-- ==== Sys2Proof/Syntax.lean ====
section
/-! DEFINITION.  The commands of the machine: one constructor per row of spec/opcode_table.json, in
the table's order, with the operands the row's rules give it.  A command that is a register write
carries the initiator whose write it is and the word written; an event carries what the outside
world decides. -/

namespace Sys2Proof

/-- Where an access command stands in its L syllable: alone, the X access with a Y access to follow in
the same syllable, or that Y access (R110, L syllables, dual format). -/
inductive LPart where
  | only | first | second
  deriving DecidableEq, Repr

/-- The addressing fields of an access: dual format (R154) or single format (R155). -/
inductive LMode where
  | dual (am : BitVec 2)
  | single (am : BitVec 3) (msel : BitVec 3) (imm : BitVec 10)
  deriving DecidableEq, Repr

/-- The count of LOOP and LOOPR: CNT10, or a D register (R173). -/
inductive LoopCount where
  | imm (n : BitVec 10)
  | reg (rc : BitVec 5)
  deriving DecidableEq, Repr

/-- The queue a queue instruction names: QNUM, or D[RB][7:0] (R178). -/
inductive QSel where
  | num (q : BitVec 8)
  | reg (rb : BitVec 5)
  deriving DecidableEq, Repr

/-- A page transfer that completes: into a frame of a core, or a move of a page between CST and DRAM
(R230, R235–R237). -/
inductive Transfer where
  | frame (c : Fin 64) (f : Fin 16)
  | dram (cid : BitVec 15) (v : Fin 16)
  deriving DecidableEq, Repr

/-- Who reads the word with the uncorrectable error: CPG staging, scrubbing or reloading, or another
reader, which gets the data as stored (R245). -/
inductive EccReader where
  | cpg
  | chw
  | init (i : Init)
  deriving DecidableEq, Repr


/-- A fax or modem signal (R346). -/
inductive FaxSig where
  | ced | ansam | v21 | cng
  deriving DecidableEq, Repr

/-- What a block of the echo canceller finds in its signals (R307–R321): levels in 0.1 dB as the status
words hold them; tap and dispersion of the delay tracker; output samples that saturated; whether the
magnitudes meet the double-talk test; the best candidate span, in ms, with the departing window and
whether it wins against it on energy; windows in ascending order of energy; and the spans of greatest
energy, in ms, for a return from dense mode. -/
structure EcBlock where
  rin : BitVec 16
  sin : BitVec 16
  sout : BitVec 16
  noise : BitVec 16
  erl : BitVec 16
  erle : BitVec 16
  peak : BitVec 11
  disp : BitVec 8
  saturated : Nat
  loud : Bool
  cand : BitVec 8
  departing : Fin 4
  wins : Bool
  least : List (Fin 4)
  spans : List (BitVec 8)
  deriving DecidableEq, Repr
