-- ==== Sys2Proof/Machine/Tbl.lean ====
section
/-! DEFINITION.  Sparse tables: read, write, and the canonical form.  Memory, cells and every other
keyed collection of the state are such tables. -/

namespace Sys2Proof.Machine

/-- The value of key k: the first entry of k, else the default. -/
def Tbl.get {α : Type} (d : α) : Tbl α → Nat → α
  | [], _ => d
  | (i, a) :: r, k => if i = k then a else Tbl.get d r k

/-- The table without key k. -/
def Tbl.drop {α : Type} (k : Nat) : Tbl α → Tbl α
  | [] => []
  | (i, a) :: r => if i = k then Tbl.drop k r else (i, a) :: Tbl.drop k r

/-- The table with (k, v) put before the first larger key; k is not in the table. -/
def Tbl.ins {α : Type} (k : Nat) (v : α) : Tbl α → Tbl α
  | [] => [(k, v)]
  | (i, a) :: r => if k < i then (k, v) :: (i, a) :: r else (i, a) :: Tbl.ins k v r

/-- The table in which key k has value v; writing the default removes the entry. -/
def Tbl.put {α : Type} [DecidableEq α] (d : α) (k : Nat) (v : α) (t : Tbl α) : Tbl α :=
  if v = d then Tbl.drop k t else Tbl.ins k v (Tbl.drop k t)

/-- Keys strictly rising above lo. -/
def Tbl.sortedFrom {α : Type} : Nat → Tbl α → Bool
  | _, [] => true
  | lo, (i, _) :: r => decide (lo ≤ i) && Tbl.sortedFrom (i + 1) r

/-- The canonical form: keys strictly rising, no entry equal to the default. -/
def Tbl.wf {α : Type} [DecidableEq α] (d : α) (t : Tbl α) : Bool :=
  Tbl.sortedFrom 0 t && t.all fun e => decide (e.2 ≠ d)

/-- The entries whose key satisfies p. -/
def Tbl.keep {α : Type} (p : Nat → Bool) (t : Tbl α) : Tbl α := t.filter fun e => p e.1

/-- The table with the entries of [src, src+n) copied over those of [dst, dst+n). -/
def Tbl.copyRange {α : Type} [DecidableEq α] (d : α) (src dst n : Nat) (t : Tbl α) : Tbl α :=
  (t.filter fun e => decide (src ≤ e.1 ∧ e.1 < src + n)).foldl
    (fun u e => Tbl.put d (dst + (e.1 - src)) e.2 u)
    (Tbl.keep (fun k => !decide (dst ≤ k ∧ k < dst + n)) t)

/-- The table with every entry of [a, a+n) removed. -/
def Tbl.clearRange {α : Type} (a n : Nat) (t : Tbl α) : Tbl α :=
  Tbl.keep (fun k => !decide (a ≤ k ∧ k < a + n)) t

end Sys2Proof.Machine
end

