/-! MLS_SRCEN: trigger sources (17_milestone_trace.md). -/
def F.MLS_SRCEN_MLINPOL : Fld := ⟨369164296, 1, 0, []⟩
def F.MLS_SRCEN_SRCEN : Fld := ⟨369164288, 5, 0, []⟩
/-! MLS_ERRSEL: error events (17_milestone_trace.md). -/
def F.MLS_ERRSEL_SEL : Fld := ⟨369164416, 11, 0, []⟩
/-! MLS_TRIG: commands (17_milestone_trace.md). -/
def F.MLS_TRIG_GO : Fld := ⟨369164544, 1, 0, []⟩
/-! MLS_ARM: commands (17_milestone_trace.md). -/
def F.MLS_ARM_ARM : Fld := ⟨369164672, 1, 0, []⟩
/-! MLS_STAT: Milestone state (17_milestone_trace.md). -/
def F.MLS_STAT_ARMED : Fld := ⟨369164831, 1, 1, []⟩
def F.MLS_STAT_TRCHELD : Fld := ⟨369164830, 1, 0, []⟩
def F.MLS_STAT_SRC : Fld := ⟨369164824, 5, 0, []⟩
def F.MLS_STAT_SEQ : Fld := ⟨369164800, 16, 0, []⟩
/-! MLS_MISSCNT: statistics (17_milestone_trace.md). -/
def F.MLS_MISSCNT_COUNT : Fld := ⟨369164928, 32, 0, []⟩
/-! MLS_HELDCNT: statistics (17_milestone_trace.md). -/
def F.MLS_HELDCNT_COUNT : Fld := ⟨369165056, 32, 0, []⟩
/-! MLS_TRCCFG: trace hold (17_milestone_trace.md). -/
def F.MLS_TRCCFG_HOLDEN : Fld := ⟨369165215, 1, 0, []⟩
def F.MLS_TRCCFG_POSTCNT : Fld := ⟨369165184, 12, 0, []⟩
/-! MLS_OUTCFG: MLOUT (17_milestone_trace.md). -/
def F.MLS_OUTCFG_EN : Fld := ⟨369165343, 1, 0, []⟩
def F.MLS_OUTCFG_POL : Fld := ⟨369165342, 1, 0, []⟩
def F.MLS_OUTCFG_WIDTH : Fld := ⟨369165312, 8, 10, []⟩
/-! MLS_RREC: last MLSTONE received (17_milestone_trace.md). -/
def F.MLS_RREC_VALID : Fld := ⟨369165471, 1, 0, []⟩
def F.MLS_RREC_DEV : Fld := ⟨369165456, 11, 0, []⟩
def F.MLS_RREC_RSEQ : Fld := ⟨369165440, 16, 0, []⟩
/-! MLS_CWDEV: forwarding targets (R499) (17_milestone_trace.md). -/
def F.MLS_CWDEV_VALID : Fld := ⟨369165855, 1, 0, []⟩
def F.MLS_CWDEV_DEV : Fld := ⟨369165824, 11, 0, []⟩
/-! MLS_IRQSTAT: MLS interrupts (17_milestone_trace.md). -/
def F.MLS_IRQSTAT_CNTOVF : Fld := ⟨369171459, 1, 0, []⟩
def F.MLS_IRQSTAT_REMOTE : Fld := ⟨369171458, 1, 0, []⟩
def F.MLS_IRQSTAT_MISS : Fld := ⟨369171457, 1, 0, []⟩
def F.MLS_IRQSTAT_TAKEN : Fld := ⟨369171456, 1, 0, []⟩
/-! MLS_IRQEN: MLS interrupts (17_milestone_trace.md). -/
def F.MLS_IRQEN_CNTOVF : Fld := ⟨369171587, 1, 0, []⟩
def F.MLS_IRQEN_REMOTE : Fld := ⟨369171586, 1, 0, []⟩
def F.MLS_IRQEN_MISS : Fld := ⟨369171585, 1, 0, []⟩
def F.MLS_IRQEN_TAKEN : Fld := ⟨369171584, 1, 0, []⟩
/-! MLS_DBG_STAT: debug port state (17_milestone_trace.md). -/
def F.MLS_DBG_STAT_UNLOCKED : Fld := ⟨369172511, 1, 0, []⟩
def F.MLS_DBG_STAT_AVAIL : Fld := ⟨369172510, 1, 0, []⟩
def F.MLS_DBG_STAT_LEVEL : Fld := ⟨369172508, 2, 0, []⟩
def F.MLS_DBG_STAT_FAILS : Fld := ⟨369172480, 2, 0, []⟩
/-! MLS_DBG_HALT_LO: halt requests and halt state (17_milestone_trace.md). -/
def F.MLS_DBG_HALT_LO_CORES : Fld := ⟨369172992, 32, 0, []⟩
/-! MLS_DBG_HALT_HI: halt requests and halt state (17_milestone_trace.md). -/
def F.MLS_DBG_HALT_HI_CORES : Fld := ⟨369173120, 32, 0, []⟩
/-! MLS_DBG_HALT_SVC: halt requests and halt state (17_milestone_trace.md). -/
def F.MLS_DBG_HALT_SVC_CORES : Fld := ⟨369173248, 4, 0, []⟩
/-! MLS_DBG_HALTED_LO: halt requests and halt state (17_milestone_trace.md). -/
def F.MLS_DBG_HALTED_LO_CORES : Fld := ⟨369173504, 32, 0, []⟩
/-! MLS_DBG_HALTED_HI: halt requests and halt state (17_milestone_trace.md). -/
def F.MLS_DBG_HALTED_HI_CORES : Fld := ⟨369173632, 32, 0, []⟩
/-! MLS_DBG_HALTED_SVC: halt requests and halt state (17_milestone_trace.md). -/
def F.MLS_DBG_HALTED_SVC_CORES : Fld := ⟨369173760, 4, 0, []⟩
/-- Register table of MLS, part 0. -/
def regTable_MLS_0 : List Reg := [
  ⟨2048, 1, 0, .arr, [⟨8, F.MLS_SRCEN_MLINPOL, .rw, []⟩, ⟨0, F.MLS_SRCEN_SRCEN, .rw, []⟩]⟩,
  ⟨2052, 1, 0, .arr, [⟨0, F.MLS_ERRSEL_SEL, .rw, []⟩]⟩,
  ⟨2056, 1, 0, .arr, [⟨0, F.MLS_TRIG_GO, .ac, []⟩]⟩,
  ⟨2060, 1, 0, .arr, [⟨0, F.MLS_ARM_ARM, .ac, []⟩]⟩,
  ⟨2064, 1, 0, .arr, [⟨31, F.MLS_STAT_ARMED, .ro, []⟩, ⟨30, F.MLS_STAT_TRCHELD, .ro, []⟩, ⟨24, F.MLS_STAT_SRC, .ro, []⟩, ⟨0, F.MLS_STAT_SEQ, .ro, []⟩]⟩,
  ⟨2068, 1, 0, .arr, [⟨0, F.MLS_MISSCNT_COUNT, .cnt, []⟩]⟩,
  ⟨2072, 1, 0, .arr, [⟨0, F.MLS_HELDCNT_COUNT, .cnt, []⟩]⟩,
  ⟨2076, 1, 0, .arr, [⟨31, F.MLS_TRCCFG_HOLDEN, .rw, []⟩, ⟨0, F.MLS_TRCCFG_POSTCNT, .rw, []⟩]⟩,
  ⟨2080, 1, 0, .arr, [⟨31, F.MLS_OUTCFG_EN, .rw, []⟩, ⟨30, F.MLS_OUTCFG_POL, .rw, []⟩, ⟨0, F.MLS_OUTCFG_WIDTH, .rw, []⟩]⟩,
  ⟨2084, 1, 0, .arr, [⟨31, F.MLS_RREC_VALID, .w1c, []⟩, ⟨16, F.MLS_RREC_DEV, .ro, []⟩, ⟨0, F.MLS_RREC_RSEQ, .ro, []⟩]⟩,
  ⟨2096, 8, 4, .arr, [⟨31, F.MLS_CWDEV_VALID, .rw, []⟩, ⟨0, F.MLS_CWDEV_DEV, .rw, []⟩]⟩,
  ⟨2272, 1, 0, .arr, [⟨3, F.MLS_IRQSTAT_CNTOVF, .w1c, []⟩, ⟨2, F.MLS_IRQSTAT_REMOTE, .w1c, []⟩, ⟨1, F.MLS_IRQSTAT_MISS, .w1c, []⟩, ⟨0, F.MLS_IRQSTAT_TAKEN, .w1c, []⟩]⟩,
  ⟨2276, 1, 0, .arr, [⟨3, F.MLS_IRQEN_CNTOVF, .rw, []⟩, ⟨2, F.MLS_IRQEN_REMOTE, .rw, []⟩, ⟨1, F.MLS_IRQEN_MISS, .rw, []⟩, ⟨0, F.MLS_IRQEN_TAKEN, .rw, []⟩]⟩,
  ⟨2304, 1, 0, .arr, [⟨31, F.MLS_DBG_STAT_UNLOCKED, .ro, []⟩, ⟨30, F.MLS_DBG_STAT_AVAIL, .ro, []⟩, ⟨28, F.MLS_DBG_STAT_LEVEL, .ro, []⟩, ⟨0, F.MLS_DBG_STAT_FAILS, .ro, []⟩]⟩,
  ⟨2320, 1, 0, .arr, [⟨0, F.MLS_DBG_HALT_LO_CORES, .rw, []⟩]⟩,
  ⟨2324, 1, 0, .arr, [⟨0, F.MLS_DBG_HALT_HI_CORES, .rw, []⟩]⟩,
  ⟨2328, 1, 0, .arr, [⟨0, F.MLS_DBG_HALT_SVC_CORES, .rw, []⟩]⟩,
  ⟨2336, 1, 0, .arr, [⟨0, F.MLS_DBG_HALTED_LO_CORES, .ro, []⟩]⟩,
  ⟨2340, 1, 0, .arr, [⟨0, F.MLS_DBG_HALTED_HI_CORES, .ro, []⟩]⟩,
  ⟨2344, 1, 0, .arr, [⟨0, F.MLS_DBG_HALTED_SVC_CORES, .ro, []⟩]⟩]
/-! MLS_DBG_STEP: single step (17_milestone_trace.md). -/
def F.MLS_DBG_STEP_GO : Fld := ⟨369174047, 1, 0, []⟩
def F.MLS_DBG_STEP_CORE : Fld := ⟨369174016, 7, 0, []⟩
/-! MLS_DBG_REGSEL: core register access (17_milestone_trace.md). -/
def F.MLS_DBG_REGSEL_CORE : Fld := ⟨369174160, 7, 0, []⟩
def F.MLS_DBG_REGSEL_OFS : Fld := ⟨369174146, 7, 0, []⟩
/-! MLS_DBG_REGDATA: core register access (17_milestone_trace.md). -/
def F.MLS_DBG_REGDATA_VALUE : Fld := ⟨369174272, 32, 0, []⟩
/-! MLS_DBG_CFG: debug configuration (17_milestone_trace.md). -/
def F.MLS_DBG_CFG_BKPTHALT : Fld := ⟨369172608, 1, 0, []⟩
/-! MLS_SNAP_STAT: copy of MLS_STAT (17_milestone_trace.md). -/
def F.MLS_SNAP_STAT_VALUE : Fld := ⟨369221632, 32, 0, []⟩
/-! MLS_SNAP_MISSCNT: copy of MLS_MISSCNT (17_milestone_trace.md). -/
def F.MLS_SNAP_MISSCNT_VALUE : Fld := ⟨369221760, 32, 0, []⟩
/-- Register table of MLS, part 1. -/
def regTable_MLS_1 : List Reg := [
  ⟨2352, 1, 0, .arr, [⟨31, F.MLS_DBG_STEP_GO, .ac, []⟩, ⟨0, F.MLS_DBG_STEP_CORE, .rw, []⟩]⟩,
  ⟨2356, 1, 0, .arr, [⟨16, F.MLS_DBG_REGSEL_CORE, .rw, []⟩, ⟨2, F.MLS_DBG_REGSEL_OFS, .rw, []⟩]⟩,
  ⟨2360, 1, 0, .arr, [⟨0, F.MLS_DBG_REGDATA_VALUE, .rw, []⟩]⟩,
  ⟨2308, 1, 0, .arr, [⟨0, F.MLS_DBG_CFG_BKPTHALT, .rw, []⟩]⟩,
  ⟨3840, 1, 0, .arr, [⟨0, F.MLS_SNAP_STAT_VALUE, .ro, []⟩]⟩,
  ⟨3844, 1, 0, .arr, [⟨0, F.MLS_SNAP_MISSCNT_VALUE, .ro, []⟩]⟩]
/-- Every register of block MLS. -/
def regTable_MLS : List Reg := regTable_MLS_0 ++ regTable_MLS_1

end Sys2Proof.Machine
end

#####

= Work to complete =
Tell how many lines above contain the word "state". Give the number alone.

= Exercise output =
9